# [Task prompt]
From the records below, output exactly the lines running from the line containing "unfold State.nowQ; rw [State.direct_tim]" through the line containing "State.nowPs State.nowQ; rw [State.direct_tim]", and no others.

Collected data:
((
/-! ### putFrame -/

@[simp] theorem State.rd_putFrame (s : State) (f : Frame) (b : Nat) : (s.putFrame f).rd b = s.rd b := (rfl)
@[simp] theorem State.get_putFrame (s : State) (f : Frame) (g : Fld) : (s.putFrame f).get g = s.get g := (rfl)
@[simp] theorem State.bit_putFrame (s : State) (f : Frame) (g : Fld) : (s.putFrame f).bit g = s.bit g := (rfl)
@[simp] theorem State.released_putFrame (s : State) (f : Frame) : (s.putFrame f).released = s.released := (rfl)
@[simp] theorem State.stage_putFrame (s : State) (f : Frame) : (s.putFrame f).stage = s.stage := (rfl)
@[simp] theorem State.drives_putFrame (s : State) (f : Frame) : (s.putFrame f).drives = s.drives := (rfl)
@[simp] theorem State.cnt_putFrame (s : State) (f : Frame) (b : Nat) : (s.putFrame f).cnt b = s.cnt b := (rfl)
@[simp] theorem State.tab_putFrame (s : State) (f : Frame) (j : Nat) : (s.putFrame f).tab j = s.tab j := (rfl)
@[simp] theorem State.tw_putFrame (s : State) (f : Frame) (n t k i o : Nat) : (s.putFrame f).tw n t k i o = s.tw n t k i o := (rfl)
@[simp] theorem State.held_putFrame (s : State) (f : Frame) (j : Initiator) (b : Nat) : (s.putFrame f).held j b = s.held j b := (rfl)
@[simp] theorem State.pin_putFrame (s : State) (f : Frame) (q : Nat) : (s.putFrame f).pin q = s.pin q := (rfl)
@[simp] theorem State.mac_putFrame (s : State) (f : Frame) (q : Nat) : (s.putFrame f).mac q = s.mac q := (rfl)
@[simp] theorem State.can_putFrame (s : State) (f : Frame) (q : Nat) : (s.putFrame f).can q = s.can q := (rfl)
@[simp] theorem State.nowQ_putFrame (s : State) (f : Frame) : (s.putFrame f).nowQ = s.nowQ := (rfl)
@[simp] theorem State.nowPs_putFrame (s : State) (f : Frame) : (s.putFrame f).nowPs = s.nowPs := (rfl)
@[simp] theorem State.pllLost_putFrame (s : State) (f : Frame) (n : Nat) : (s.putFrame f).pllLost n = s.pllLost n := (rfl)

/-! ### dropFrame -/

@[simp] theorem State.rd_dropFrame (s : State) (m : Nat) (b : Nat) : (s.dropFrame m).rd b = s.rd b := (rfl)
@[simp] theorem State.get_dropFrame (s : State) (m : Nat) (g : Fld) : (s.dropFrame m).get g = s.get g := (rfl)
@[simp] theorem State.bit_dropFrame (s : State) (m : Nat) (g : Fld) : (s.dropFrame m).bit g = s.bit g := (rfl)
@[simp] theorem State.released_dropFrame (s : State) (m : Nat) : (s.dropFrame m).released = s.released := (rfl)
@[simp] theorem State.stage_dropFrame (s : State) (m : Nat) : (s.dropFrame m).stage = s.stage := (rfl)
@[simp] theorem State.drives_dropFrame (s : State) (m : Nat) : (s.dropFrame m).drives = s.drives := (rfl)
@[simp] theorem State.cnt_dropFrame (s : State) (m : Nat) (b : Nat) : (s.dropFrame m).cnt b = s.cnt b := (rfl)
@[simp] theorem State.tab_dropFrame (s : State) (m : Nat) (j : Nat) : (s.dropFrame m).tab j = s.tab j := (rfl)
@[simp] theorem State.tw_dropFrame (s : State) (m : Nat) (n t k i o : Nat) : (s.dropFrame m).tw n t k i o = s.tw n t k i o := (rfl)
@[simp] theorem State.held_dropFrame (s : State) (m : Nat) (j : Initiator) (b : Nat) : (s.dropFrame m).held j b = s.held j b := (rfl)
@[simp] theorem State.pin_dropFrame (s : State) (m : Nat) (q : Nat) : (s.dropFrame m).pin q = s.pin q := (rfl)
@[simp] theorem State.mac_dropFrame (s : State) (m : Nat) (q : Nat) : (s.dropFrame m).mac q = s.mac q := (rfl)
@[simp] theorem State.can_dropFrame (s : State) (m : Nat) (q : Nat) : (s.dropFrame m).can q = s.can q := (rfl)
@[simp] theorem State.nowQ_dropFrame (s : State) (m : Nat) : (s.dropFrame m).nowQ = s.nowQ := (rfl)
@[simp] theorem State.nowPs_dropFrame (s : State) (m : Nat) : (s.dropFrame m).nowPs = s.nowPs := (rfl)
@[simp] theorem State.pllLost_dropFrame (s : State) (m : Nat) (n : Nat) : (s.dropFrame m).pllLost n = s.pllLost n := (rfl)

/-! ### addFrame -/

@[simp] theorem State.rd_addFrame (s : State) (f : Frame) (b : Nat) : (s.addFrame f).rd b = s.rd b := (rfl)
@[simp] theorem State.get_addFrame (s : State) (f : Frame) (g : Fld) : (s.addFrame f).get g = s.get g := (rfl)
@[simp] theorem State.bit_addFrame (s : State) (f : Frame) (g : Fld) : (s.addFrame f).bit g = s.bit g := (rfl)
@[simp] theorem State.released_addFrame (s : State) (f : Frame) : (s.addFrame f).released = s.released := (rfl)
@[simp] theorem State.stage_addFrame (s : State) (f : Frame) : (s.addFrame f).stage = s.stage := (rfl)
@[simp] theorem State.drives_addFrame (s : State) (f : Frame) : (s.addFrame f).drives = s.drives := (rfl)
@[simp] theorem State.cnt_addFrame (s : State) (f : Frame) (b : Nat) : (s.addFrame f).cnt b = s.cnt b := (rfl)
@[simp] theorem State.tab_addFrame (s : State) (f : Frame) (j : Nat) : (s.addFrame f).tab j = s.tab j := (rfl)
@[simp] theorem State.tw_addFrame (s : State) (f : Frame) (n t k i o : Nat) : (s.addFrame f).tw n t k i o = s.tw n t k i o := (rfl)
@[simp] theorem State.held_addFrame (s : State) (f : Frame) (j : Initiator) (b : Nat) : (s.addFrame f).held j b = s.held j b := (rfl)
@[simp] theorem State.pin_addFrame (s : State) (f : Frame) (q : Nat) : (s.addFrame f).pin q = s.pin q := (rfl)
@[simp] theorem State.mac_addFrame (s : State) (f : Frame) (q : Nat) : (s.addFrame f).mac q = s.mac q := (rfl)
@[simp] theorem State.can_addFrame (s : State) (f : Frame) (q : Nat) : (s.addFrame f).can q = s.can q := (rfl)
@[simp] theorem State.nowQ_addFrame (s : State) (f : Frame) : (s.addFrame f).nowQ = s.nowQ := (rfl)
@[simp] theorem State.nowPs_addFrame (s : State) (f : Frame) : (s.addFrame f).nowPs = s.nowPs := (rfl)
@[simp] theorem State.pllLost_addFrame (s : State) (f : Frame) (n : Nat) : (s.addFrame f).pllLost n = s.pllLost n := (rfl)

/-! ### putCopy -/

@[simp] theorem State.rd_putCopy (s : State) (c : Copy) (b : Nat) : (s.putCopy c).rd b = s.rd b := (rfl)
@[simp] theorem State.get_putCopy (s : State) (c : Copy) (g : Fld) : (s.putCopy c).get g = s.get g := (rfl)
@[simp] theorem State.bit_putCopy (s : State) (c : Copy) (g : Fld) : (s.putCopy c).bit g = s.bit g := (rfl)
@[simp] theorem State.released_putCopy (s : State) (c : Copy) : (s.putCopy c).released = s.released := (rfl)
@[simp] theorem State.stage_putCopy (s : State) (c : Copy) : (s.putCopy c).stage = s.stage := (rfl)
@[simp] theorem State.drives_putCopy (s : State) (c : Copy) : (s.putCopy c).drives = s.drives := (rfl)
@[simp] theorem State.cnt_putCopy (s : State) (c : Copy) (b : Nat) : (s.putCopy c).cnt b = s.cnt b := (rfl)
@[simp] theorem State.tab_putCopy (s : State) (c : Copy) (j : Nat) : (s.putCopy c).tab j = s.tab j := (rfl)
@[simp] theorem State.tw_putCopy (s : State) (c : Copy) (n t k i o : Nat) : (s.putCopy c).tw n t k i o = s.tw n t k i o := (rfl)
@[simp] theorem State.held_putCopy (s : State) (c : Copy) (j : Initiator) (b : Nat) : (s.putCopy c).held j b = s.held j b := (rfl)
@[simp] theorem State.pin_putCopy (s : State) (c : Copy) (q : Nat) : (s.putCopy c).pin q = s.pin q := (rfl)
@[simp] theorem State.mac_putCopy (s : State) (c : Copy) (q : Nat) : (s.putCopy c).mac q = s.mac q := (rfl)
@[simp] theorem State.can_putCopy (s : State) (c : Copy) (q : Nat) : (s.putCopy c).can q = s.can q := (rfl)
@[simp] theorem State.nowQ_putCopy (s : State) (c : Copy) : (s.putCopy c).nowQ = s.nowQ := (rfl)
@[simp] theorem State.nowPs_putCopy (s : State) (c : Copy) : (s.putCopy c).nowPs = s.nowPs := (rfl)
@[simp] theorem State.pllLost_putCopy (s : State) (c : Copy) (n : Nat) : (s.putCopy c).pllLost n = s.pllLost n := (rfl)

/-! ### dropCopy -/

@[simp] theorem State.rd_dropCopy (s : State) (m : Nat) (b : Nat) : (s.dropCopy m).rd b = s.rd b := (rfl)
@[simp] theorem State.get_dropCopy (s : State) (m : Nat) (g : Fld) : (s.dropCopy m).get g = s.get g := (rfl)
@[simp] theorem State.bit_dropCopy (s : State) (m : Nat) (g : Fld) : (s.dropCopy m).bit g = s.bit g := (rfl)
@[simp] theorem State.released_dropCopy (s : State) (m : Nat) : (s.dropCopy m).released = s.released := (rfl)
@[simp] theorem State.stage_dropCopy (s : State) (m : Nat) : (s.dropCopy m).stage = s.stage := (rfl)
@[simp] theorem State.drives_dropCopy (s : State) (m : Nat) : (s.dropCopy m).drives = s.drives := (rfl)
@[simp] theorem State.cnt_dropCopy (s : State) (m : Nat) (b : Nat) : (s.dropCopy m).cnt b = s.cnt b := (rfl)
@[simp] theorem State.tab_dropCopy (s : State) (m : Nat) (j : Nat) : (s.dropCopy m).tab j = s.tab j := (rfl)
@[simp] theorem State.tw_dropCopy (s : State) (m : Nat) (n t k i o : Nat) : (s.dropCopy m).tw n t k i o = s.tw n t k i o := (rfl)
@[simp] theorem State.held_dropCopy (s : State) (m : Nat) (j : Initiator) (b : Nat) : (s.dropCopy m).held j b = s.held j b := (rfl)
@[simp] theorem State.pin_dropCopy (s : State) (m : Nat) (q : Nat) : (s.dropCopy m).pin q = s.pin q := (rfl)
@[simp] theorem State.mac_dropCopy (s : State) (m : Nat) (q : Nat) : (s.dropCopy m).mac q = s.mac q := (rfl)
@[simp] theorem State.can_dropCopy (s : State) (m : Nat) (q : Nat) : (s.dropCopy m).can q = s.can q := (rfl)
@[simp] theorem State.nowQ_dropCopy (s : State) (m : Nat) : (s.dropCopy m).nowQ = s.nowQ := (rfl)
@[simp] theorem State.nowPs_dropCopy (s : State) (m : Nat) : (s.dropCopy m).nowPs = s.nowPs := (rfl)
@[simp] theorem State.pllLost_dropCopy (s : State) (m : Nat) (n : Nat) : (s.dropCopy m).pllLost n = s.pllLost n := (rfl)

/-! ### raise -/

@[simp] theorem State.tab_raise (s : State) (f : Fld) (j : Nat) : (s.raise f).tab j = s.tab j := by unfold State.tab; rw [State.raise_tabs]
@[simp] theorem State.tw_raise (s : State) (f : Fld) (n t k i o : Nat) : (s.raise f).tw n t k i o = s.tw n t k i o := by unfold State.tw State.tab; rw [State.raise_tabs]
@[simp] theorem State.held_raise (s : State) (f : Fld) (j : Initiator) (b : Nat) : (s.raise f).held j b = s.held j b := by unfold State.held; rw [State.raise_hold]
@[simp] theorem State.pin_raise (s : State) (f : Fld) (q : Nat) : (s.raise f).pin q = s.pin q := by unfold State.pin; rw [State.raise_pins]
@[simp] theorem State.mac_raise (s : State) (f : Fld) (q : Nat) : (s.raise f).mac q = s.mac q := by unfold State.mac; rw [State.raise_macs]
@[simp] theorem State.can_raise (s : State) (f : Fld) (q : Nat) : (s.raise f).can q = s.can q := by unfold State.can; rw [State.raise_cans]
@[simp] theorem State.nowQ_raise (s : State) (f : Fld) : (s.raise f).nowQ = s.nowQ := by unfold State.nowQ; rw [State.raise_tim]
@[simp] theorem State.nowPs_raise (s : State) (f : Fld) : (s.raise f).nowPs = s.nowPs := by unfold State.nowPs State.nowQ; rw [State.raise_tim]
@[simp] theorem State.pllLost_raise (s : State) (f : Fld) (n : Nat) : (s.raise f).pllLost n = s.pllLost n := by unfold State.pllLost; rw [State.raise_fltCond]

/-! ### direct -/

@[simp] theorem State.cnt_direct (s : State) (src : Nat) (b : Nat) : (s.direct src).cnt b = s.cnt b := by unfold State.cnt; rw [State.direct_cnts]
@[simp] theorem State.tab_direct (s : State) (src : Nat) (j : Nat) : (s.direct src).tab j = s.tab j := by unfold State.tab; rw [State.direct_tabs]
@[simp] theorem State.tw_direct (s : State) (src : Nat) (n t k i o : Nat) : (s.direct src).tw n t k i o = s.tw n t k i o := by unfold State.tw State.tab; rw [State.direct_tabs]
@[simp] theorem State.held_direct (s : State) (src : Nat) (j : Initiator) (b : Nat) : (s.direct src).held j b = s.held j b := by unfold State.held; rw [State.direct_hold]
@[simp] theorem State.pin_direct (s : State) (src : Nat) (q : Nat) : (s.direct src).pin q = s.pin q := by unfold State.pin; rw [State.direct_pins]
@[simp] theorem State.mac_direct (s : State) (src : Nat) (q : Nat) : (s.direct src).mac q = s.mac q := by unfold State.mac; rw [State.direct_macs]
@[simp] theorem State.can_direct (s : State) (src : Nat) (q : Nat) : (s.direct src).can q = s.can q := by unfold State.can; rw [State.direct_cans]
@[simp] theorem State.nowQ_direct (s : State) (src : Nat) : (s.direct src).nowQ = s.nowQ := by unfold State.nowQ; rw [State.direct_tim]
@[simp] theorem State.nowPs_direct (s : State) (src : Nat) : (s.direct src).nowPs = s.nowPs := by unfold State.nowPs State.nowQ; rw [State.direct_tim]
@[simp] theorem State.pllLost_direct (s : State) (src : Nat) (n : Nat) : (s.direct src).pllLost n = s.pllLost n := by unfold State.pllLost; rw [State.direct_fltCond]

/-! ### violation -/

@[simp] theorem State.cnt_violation (s : State)  (b : Nat) : (s.violation).cnt b = s.cnt b := by unfold State.cnt; rw [State.violation_cnts]
@[simp] theorem State.tab_violation (s : State)  (j : Nat) : (s.violation).tab j = s.tab j := by unfold State.tab; rw [State.violation_tabs]
@[simp] theorem State.tw_violation (s : State)  (n t k i o : Nat) : (s.violation).tw n t k i o = s.tw n t k i o := by unfold State.tw State.tab; rw [State.violation_tabs]
@[simp] theorem State.held_violation (s : State)  (j : Initiator) (b : Nat) : (s.violation).held j b = s.held j b := by unfold State.held; rw [State.violation_hold]
@[simp] theorem State.pin_violation (s : State)  (q : Nat) : (s.violation).pin q = s.pin q := by unfold State.pin; rw [State.violation_pins]
@[simp] theorem State.mac_violation (s : State)  (q : Nat) : (s.violation).mac q = s.mac q := by unfold State.mac; rw [State.violation_macs]
@[simp] theorem State.can_violation (s : State)  (q : Nat) : (s.violation).can q = s.can q := by unfold State.can; rw [State.violation_cans]
@[simp] theorem State.nowQ_violation (s : State)  : (s.violation).nowQ = s.nowQ := by unfold State.nowQ; rw [State.violation_tim]
@[simp] theorem State.nowPs_violation (s : State)  : (s.violation).nowPs = s.nowPs := by unfold State.nowPs State.nowQ; rw [State.violation_tim]
@[simp] theorem State.pllLost_violation (s : State)  (n : Nat) : (s.violation).pllLost n = s.pllLost n := by unfold State.pllLost; rw [State.violation_fltCond]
))
# [Solution for this problem]
@[simp] theorem State.nowQ_direct (s : State) (src : Nat) : (s.direct src).nowQ = s.nowQ := by unfold State.nowQ; rw [State.direct_tim]
@[simp] theorem State.nowPs_direct (s : State) (src : Nat) : (s.direct src).nowPs = s.nowPs := by unfold State.nowPs State.nowQ; rw [State.direct_tim]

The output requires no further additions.